Камероны - Роберт Крайтон
Шрифт:
Интервал:
Закладка:
Для компании, которую не очень-то это заботило, потому что прежде всего страдал сам Сэм, теряя заработок, он числился среди получивших травму. На самом же деле Сэм тренировался к предстоящим спортивным состязаниям. Он бегал по дорогам в низинах, где его нельзя было увидеть из поселка. Сначала это ничего не давало: он был сильный парень, но мускулы у него, как у всех углекопов, были неравномерно развиты – одни совсем атрофировались, а другие набухли как шишки от работы в согнутом положении и необходимости бесконечно сгибаться и разгибаться, поднимая тяжести. Сэм поставил себе целью расковать свое тело, сделать его гибким и послушным и для этого начал бегать. Так он тренировался неделю, и ему уже казалось, что никогда он не добьется желанного результата, но вот однажды дело пошло на лад: к нему вернулась способность бежать легко, большими рывками, как он бегал мальчиком, прежде чем пошел на шахту. Ту неделю у него болело все тело: хоть на шахте и тяжело было работать, но бег требовал непрерывных усилий. Он бегал до тех пор, пока у него не появилось второе дыхание, а потом до тех пор, пока тело не стало словно бесчувственным и умение бегать не превратилось в самый совершенный из его талантов.

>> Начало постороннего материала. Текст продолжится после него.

/-- Bits a format marks `x` are not read: changing any of them changes nothing (R69, a decision: D4, log 4). -/
def Obligations.UnreadBitsAreIgnored : Prop :=
  ∀ w x : Word, decode (w ^^^ (x &&& unreadBits (decode w))) = decode w

/-- Decoding is total (R61), and answers well-formed instructions alone (log 23). -/
def Obligations.DecodedInstructionsAreWellFormed : Prop :=
  ∀ w : Word, (decode w).wellFormed = true

/-- R67 for every width of R68: the source's formula, which keeps the signed value. -/
def Obligations.SignExtensionKeepsSignedValue : Prop :=
  ∀ (n : Nat) (x : BitVec n), 0 < n → n ≤ 16 →
    (x.getLsbD (n - 1) = true → sext x = x.setWidth 16 ||| (0xFFFF#16 <<< n)) ∧
    (x.getLsbD (n - 1) = false → sext x = x.setWidth 16) ∧
    (sext x).toInt = x.toInt

/-! ### Condition flags (10_state.md) -/

/-- R25: ZERO for 0, else NEG when bit 15 is 1, else POS; the signed reading of the value; and nothing but
COND is written. -/
def Obligations.SetccGivesTheFlagOfTheSignedValue : Prop :=
  ∀ (v : Word) (s : State),
    (v = 0x0000 → (setcc v s).cond = .zero) ∧
    (v ≠ 0x0000 → v.getLsbD 15 = true → (setcc v s).cond = .neg) ∧
    (v ≠ 0x0000 → v.getLsbD 15 = false → (setcc v s).cond = .pos) ∧
    FlagOf v (setcc v s).cond ∧ RegsKept [] s (setcc v s) ∧ CellsKept [] s (setcc v s) ∧
    (setcc v s).pc = s.pc ∧ (setcc v s).status = s.status ∧ (setcc v s).host = s.host

/-- R26: exactly the instructions of its list touch COND, and after one of them that did not end in a fatal
error COND is the flag of the written register. -/
def Obligations.OnlyListedInstructionsUpdateFlags : Prop :=
  ∀ (i : Instr) (s t : State), exec i s = .next t →
    (updatesFlags i = false → t.cond = s.cond) ∧
    (updatesFlags i = true → t.status = .running → ∃ d, destination i = some d ∧ FlagOf (t.reg d) t.cond)

/-- R24, C1: COND = 0b000 "is never produced afterwards" (log 28). -/
def Obligations.NoFlagIsNeverProducedAgain : Prop :=
  ∀ s t : State, step s = .next t → s.cond ≠ .none → t.cond ≠ .none

/-- The bits of NZP and COND meet flag by flag: the order is the decision D3 (log 3). -/
def Obligations.BranchMaskSelectsNamedFlags : Prop :=
  ∀ (n z p : Bool) (c : Cond),
    (nzpBits n z p).toNat = n.toNat * 4 + z.toNat * 2 + p.toNat ∧
    (nzpBits n z p &&& c.bits ≠ 0 ↔
      (n = true ∧ c = .neg) ∨ (z = true ∧ c = .zero) ∨ (p = true ∧ c = .pos))

/-! ### Operate instructions (40_operate.md) and LEA -/

/-- R100, R101: DR = SR1 + SR2 or SR1 + sext(imm5) modulo 2^16, flags from DR, nothing else, never an
exception. -/
def Obligations.AddWritesTheSum : Prop :=
  ∀ (dr sr1 sr2 : Reg) (imm5 : BitVec 5) (s : State),
    (∃ t, exec (.addReg dr sr1 sr2) s = .next t ∧ ResultWritten dr (s.reg sr1 + s.reg sr2) s t) ∧
    (∃ t, exec (.addImm dr sr1 imm5) s = .next t ∧ ResultWritten dr (s.reg sr1 + sext imm5) s t)

/-- R102, R103: DR = SR1 & SR2 or SR1 & sext(imm5), flags from DR, nothing else, never an exception. -/
def Obligations.AndWritesTheConjunction : Prop :=
  ∀ (dr sr1 sr2 : Reg) (imm5 : BitVec 5) (s : State),
    (∃ t, exec (.andReg dr sr1 sr2) s = .next t ∧ ResultWritten dr (s.reg sr1 &&& s.reg sr2) s t) ∧
    (∃ t, exec (.andImm dr sr1 imm5) s = .next t ∧ ResultWritten dr (s.reg sr1 &&& sext imm5) s t)

/-- R104: DR = the bitwise complement of SR, flags from DR, nothing else, never an exception. -/
def Obligations.NotWritesTheComplement : Prop :=
  ∀ (dr sr : Reg) (s : State),
    ∃ t, exec (.not dr sr) s = .next t ∧ ResultWritten dr (~~~(s.reg sr)) s t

Следующую неделю он работал над прыжками – прыжок на месте, прыжок с разбега в длину, бег с препятствиями, прыжок с разбега в высоту – и над бросанием тяжестей. Тут таилась наибольшая для него опасность, потому что, сколько бы он ни практиковался, в Питманго были парни посильнее его, вроде, например, Энди Бегга. И чтобы состязаться с людьми, от природы более сильными, ему придется брать скоростью, быстротой разворота, своевременностью броска, стремительностью размаха. К концу второй недели он бросал 36-фунтовый камень в два раза дальше, чем в начале недели, а потом – на пять или шесть футов дальше любого другого метателя камня в Питманго.
По ночам, лежа в постели, он перебирал в уме все состязания, тщательно продумывал каждое, зная, кто ему будет противостоять, разрабатывал план действий, потому что в конечном счете все сводилось к тому, чтобы установить для себя определенный темп, правильно использовать свои силы. К чему выигрывать забег, опережая соперников на пятнадцать ярдов, когда достаточно и одного, или делать три попытки в прыжке с разбега, когда успеха можно добиться за один раз.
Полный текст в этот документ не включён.